| What you have to do |
Only one stretch of the records below is wanted: the lines from the one holding "q).ticks % 256" through the one holding "request is answered". Return it exactly, both ends included.
Segment Open
-- ==== Sys2Proof/Machine/Turns.lean ====
section
/-! DEFINITION. Turns (R152, R158-R168, R186-R188): FLOW turns, tombola rounds, table epochs, and the rows that write a table. -/

namespace Sys2Proof.Machine

/-! ### FLOW turns (R158, R227) -/

/-- The output is attached, and its station is not off: one without an attachment has no turn (R142). -/
def State.outletAttached (s : State) (o : Outlet) : Bool :=
  match o with
  | .station sta p => s.attached sta p && s.reg 0x20 sta 0 ≠ 0
  | .rope _ => true

/-- The table word of an entry: four entries to a word (R466). A word under restoration holds its output. -/
def State.ttWordBad (s : State) (o : Outlet) (n : Nat) : Bool := Tab.get (fun _ => false) (s.perf (outletKey o)).bad (n / 4)

def ttUnit (o : Outlet) : Nat × Nat :=
  match o with
  | .station sta _ => (sta, 3)
  | .rope tr => (tr, 4)

/-- The table word of an entry in use shows a double-bit error: code 11, and the ringmaster restores it (R466). -/
def State.ttWordDbe (s : State) (o : Outlet) (n : Nat) : State :=
  let x := s.perf (outletKey o)
  (s.setPerf (outletKey o) { x with bad := Tab.set (fun _ => false) x.bad (n / 4) true }).logFault 11 0xFFFF (ttUnit o).1 (ttUnit o).2 n

/-- Counts a transfer of a station output. -/
def State.countXfer (s : State) (o : Outlet) (n : Nat) : State :=
  match o with
  | .station sta p => s.bump 0x20 sta (0x020 + p) n
  | .rope _ => s

/-- What stands behind an outlet returns credits: an input downstream, the slices at port B, the guest (R151, R201). -/
def credited (o : Outlet) : Bool :=
  (downKey o).isSome || (match o with
  | .station sta p => p = 5 || (sta = 79 && p = 7)
  | .rope _ => false)

/-- Takes credits for n flits of a queue downstream. -/
def State.takeCredit (s : State) (o : Outlet) (q n : Nat) : State :=
  if credited o then
    let x := s.perf (outletKey o)
    s.setPerf (outletKey o) { x with taken := Tab.set (fun _ => 0) x.taken q (Tab.get (fun _ => 0) x.taken q + n) }
  else s

/-- Flits of a queue downstream that stand there uncredited. -/
def State.taken (s : State) (o : Outlet) (q : Nat) : Nat := Tab.get (fun _ => 0) (s.perf (outletKey o)).taken q

/-- Credit for n flits of a queue of a capacity. -/
def State.hasCredit (s : State) (o : Outlet) (q n cap : Nat) : Bool := !credited o || decide (s.taken o q + n ≤ cap)

/-- The queue downstream for a packet's flits of a code: at port B, those of the home slice and of the visitor slice are separate (R150,
R151). -/
def creditQueue (o : Outlet) (code : Nat) (h : Header) : Nat :=
  match o with
  | .station _ 5 => code + (if h.sink then 32 else 0)
  | _ => code

/-! ### The sink side of port B (R150-R152) -/

def sinkKey (sta : Nat) (visitor : Bool) : Nat := 1024 + 2 * sta + (if visitor then 1 else 0)

/-- The slices return credits, as link control on the opposite direction of their port. -/
def State.sinkCredit (s : State) (sta code queue n : Nat) : State :=
  if n = 0 then s else s.arrive (8 * sta + 5) [controlFlit 1 code queue n 0]

/-- Flits of a packet come to a slice, which delivers the packet once it is complete, with its credits. -/
def State.sinkTake (s : State) (o : Outlet) (code : Nat) (h : Header) (fs : List Flit) : State :=
  match o with
  | .station sta 5 =>
    let k := sinkKey sta h.sink
    let l := s.chanQ k code ++ fs
    if l.length < 1 + h.len then s.setChanQ k code l
    else (s.setChanQ k code []).sinkCredit sta code (if h.sink then 1 else 0) (1 + h.len)
  | _ => s

/-- A slice discards the flits of a packet that is revoked. -/
def State.sinkRevoke (s : State) (o : Outlet) (code : Nat) (h : Header) : State :=
  match o with
  | .station sta 5 =>
    let k := sinkKey sta h.sink
    (s.setChanQ k code []).sinkCredit sta code (if h.sink then 1 else 0) (s.chanQ k code).length
  | _ => s

/-- A turn of a cut flow completes without a transfer, and the receiver passes it over. Its flits have left its input already, but those
of the guest, which name no flow: they are discarded now. -/
def State.flowCut (s : State) (o : Outlet) (n e : Nat) : State :=
  let (k, q) := flowQueue o (ttSrc e)
  let l := s.schedQ k q
  let m := if k = 8 * 79 + 7 then min l.length (ttCount e) else 0
  let s1 := (s.setSchedQ k q (l.drop m)).flowFreed o (ttSrc e) m
  (match downKey o with
  | some d => s1.setInp d ((s1.inp d).steerSkip n)
  | none => s1).ttAdvance o

/-- A turn takes exactly its flits and sends them in one transfer. -/
def State.flowTake (s : State) (o : Outlet) (e : Nat) : State :=
  let (k, q) := flowQueue o (ttSrc e)
  let n := ttCount e
  let l := s.schedQ k q
  let s1 := (s.setSchedQ k q (l.drop n)).takeCredit o (16 + ttNext e) n
  let s2 := match o with
    | .station sta 5 => s1.sinkCredit sta 0 (ttNext e) n
    | _ => s1
  (((s2.depart (outletKey o) (l.take n)).countXfer o 1).flowFreed o (ttSrc e) n).ttAdvance o

/-- The flits of a turn stand at its input, with credit for them. -/
def State.flowReady (s : State) (o : Outlet) (e : Nat) : Bool :=
  let (k, q) := flowQueue o (ttSrc e)
  decide (ttCount e ≤ (s.schedQ k q).length) && s.hasCredit o (16 + ttNext e) (ttCount e) 8

/-! ### Packets at the head of an input (R152, R163) -/

/-- The header of the packet at the head of a channel. -/
def headOf (l : List Flit) : Option Header := l.head?.map (fun f => headerOf (correctData (flitWord f)))

/-- Flits of the next unit of a packet of total flits, of which sent have left (R152). -/
def unitLen (total sent : Nat) : Nat := if sent = 0 then min total 9 else min (total - sent) 8

/-- A channel's packet under way: output and flits sent. -/
def State.begunAt (s : State) (k c : Nat) : Option (Nat × Nat) := Tab.get (fun _ => none) (s.inp k).begun c

def State.setBegun (s : State) (k c : Nat) (v : Option (Nat × Nat)) : State :=
  s.setInp k { s.inp k with begun := Tab.set (fun _ => none) (s.inp k).begun c v }

/-- The channel code on which a packet of a class leaves an outlet (R146). -/
def outCode (o : Outlet) (cls : Nat) (h : Header) : Nat :=
  let b := match o with
    | .station sta p => if p = 6 && (staBoundary sta).isSome then (match staBoundary sta with
        | some tr => staB (boundaryEnds tr).2
        | none => staB sta) else staB sta
    | .rope tr => staB (ropeSta tr).1
  chanCode cls (staB h.dstSta = b)

/-- A unit ready to leave: the input's queue that holds it, flits sent before it, its length, the length of its packet, and the code
it leaves on. -/
structure UnitUp where
  key   : Nat
  chan  : Nat
  sent  : Nat
  len   : Nat
  total : Nat
  code  : Nat
  deriving DecidableEq, Repr

/-- Why packets that route to an output are answered or discarded there: 7 its link has failed, 4 its unit is isolated. -/
def State.outputShut (s : State) (sta p : Nat) : Option Nat :=
  match portDie sta p with
  | some d => if s.isolated d then some 4 else none
  | none => if s.linkFailed sta p then some 7 else none

/-- A packet may leave on an output: it is not shut, or it goes to the visitor slice at port B of an isolated stack, which stays on the base
die (R196). -/
def State.mayLeave (s : State) (o : Outlet) (h : Header) : Bool :=
  match o with
  | .station sta p => (s.outputShut sta p).isNone || (p = 5 && h.sink)
  | .rope _ => true

/-- The far side of an outlet takes a channel code: the guest takes those that its record accepts (R203). -/
def State.codeTaken (s : State) (o : Outlet) (code : Nat) : Bool :=
  match o with
  | .station 79 7 => bit s.guest.record (64 + code)
  | _ => true

/-- The unit that the head packet of a queue offers to an outlet whose requester number within the outlet is out; route tells where
the packet goes. -/
def State.unitAt (s : State) (o : Outlet) (k c cls out : Nat) (route : Header → Nat) : Option UnitUp :=
  let l := s.chanQ k c
  match headOf l with
  | none => none
  | some h =>
    let total := 1 + h.len
    let sent := match s.begunAt k c with
      | some (_, n) => n
      | none => 0
    let here := match s.begunAt k c with
      | some (p, _) => p = out
      | none => route h = out
    let n := unitLen total sent
    let code := outCode o cls h
    if here && s.mayLeave o h && s.codeTaken o code && decide (0 < n) && decide (sent + n ≤ l.length)
        && s.hasCredit o (creditQueue o code h) n 33 then some ⟨k, c, sent, n, total, code⟩ else none

/-- The request form at an outgoing gate of the memory request class, where it stands whole: the spec does not say where a request form
states its operation. DESIGN CHOICE: notes/assumptions/94.md. -/
def State.requestAt (s : State) (tr g : Nat) : Option UnitUp :=
  match s.chanQ (768 + tr) (64 + g) with
  | f :: t =>
    let n := reqLen (Config.requestOp ((s.ring tr).framesFrom 16784 16) g (flitWord f))
    if decide (0 < n) && decide (n ≤ t.length + 1) && s.hasCredit (.rope tr) 1 n 33 then some ⟨768 + tr, 64 + g, 0, n, n, 1⟩ else none
  | [] => none

/-- The outlet takes packets: it runs, or it is port B of an isolated stack, where the visitor slice stays (R196). -/
def State.outletOpen (s : State) (o : Outlet) : Bool :=
  s.outletRuns o || (match o with
  | .station sta 5 => decide (sta < 96) && s.mainOn && s.reg 0x20 sta 0 ≠ 0 && s.attached sta 5
  | _ => false)

/-- What requester q of an outlet offers (R152, R163, R187): at a station the next unit of its class, the final channel first, and nothing
where no packet can leave; at a ring's end its gate's packets, and at one bound to the memory request class its request forms, which have no
header (R303). -/
def State.offer (s : State) (o : Outlet) (q : Nat) : Option UnitUp :=
  match o with
  | .station sta p =>
    let k := 8 * sta + q / 6
    let c := 2 * (q % 6)
    if s.reg 0x21 sta (64 * p + 8 * (q / 6) + q % 6) = 0 || !s.outletOpen o then none
    else match s.unitAt o k (c + 2) (q % 6) p (routeOut sta) with
      | some u => some u
      | none => s.unitAt o k (c + 1) (q % 6) p (routeOut sta)
  | .rope tr =>
    let b := s.gateBindOf tr q
    if s.outletOpen o && decide (tr < 78) && decide (16 ≤ q) && decide (q < 32) && b.bound && !b.sched && b.ticks % 256 ≠ 0 && decide (0 < b.chan)
        && decide (b.chan < 13) && !(s.inp (768 + tr)).gateHeld.contains q then
      if b.chan ≤ 2 then s.requestAt tr q else s.unitAt o (768 + tr) (64 + q) ((b.chan - 1) / 2) 0 (fun _ => 0)
    else none

/-- Tickets of a requester. -/
def State.tickets (s : State) (o : Outlet) (q : Nat) : Nat :=
  match o with
  | .station sta p => s.reg 0x21 sta (64 * p + 8 * (q / 6) + q % 6)
  | .rope tr => (s.gateBindOf tr q).ticks % 256

/-! ### Packets that cannot leave (R147, R193, R196) -/

/-- The whole packet at the head of a channel, which routes to an output and may not leave there, is taken off: a memory request is answered
with the status, in the name of the unit it was to reach (R149), anything else is discarded. DESIGN CHOICE: notes/assumptions/101.md. -/
def State.refuseHead (s : State) (sta p i c st : Nat) (stays : Header → Bool) : State :=
  let k := 8 * sta + i
  let l := s.chanQ k c
  match headOf l with
  | some h =>
    if routeOut sta h = p && stays h && (s.begunAt k c).isNone && decide (1 + h.len ≤ l.length) then
      let s1 := (s.setChanQ k c (l.drop (1 + h.len))).credit k c 0 (1 + h.len)
      if c ≤ 2 then
        let req := match l[1]? with
          | some f => flitWord f
          | none => 0
        let s2 := s1.inject sta p 1 ⟨h.srcSta, h.srcPort, h.dstSta, h.dstPort, 1, clsOp h.cls = 4, memCls 0xA st (clsLine h.cls)⟩ [responseWord req]
        if st = 4 then s2.bump 0x23 0xFFF 0x060 1 else if st = 9 then (s2.bumpSat 0x20 sta 0x034 1).staEvent sta else s2
      else if st = 4 then s1.bump 0x23 0xFFF 0x061 1
      else if st = 9 then (s1.bumpSat 0x20 sta 0x034 1).staEvent sta
      else s1
    else s
  | none => s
Segment Closed
| Task solution |
  | .rope tr => (s.gateBindOf tr q).ticks % 256

/-! ### Packets that cannot leave (R147, R193, R196) -/

/-- The whole packet at the head of a channel, which routes to an output and may not leave there, is taken off: a memory request is answered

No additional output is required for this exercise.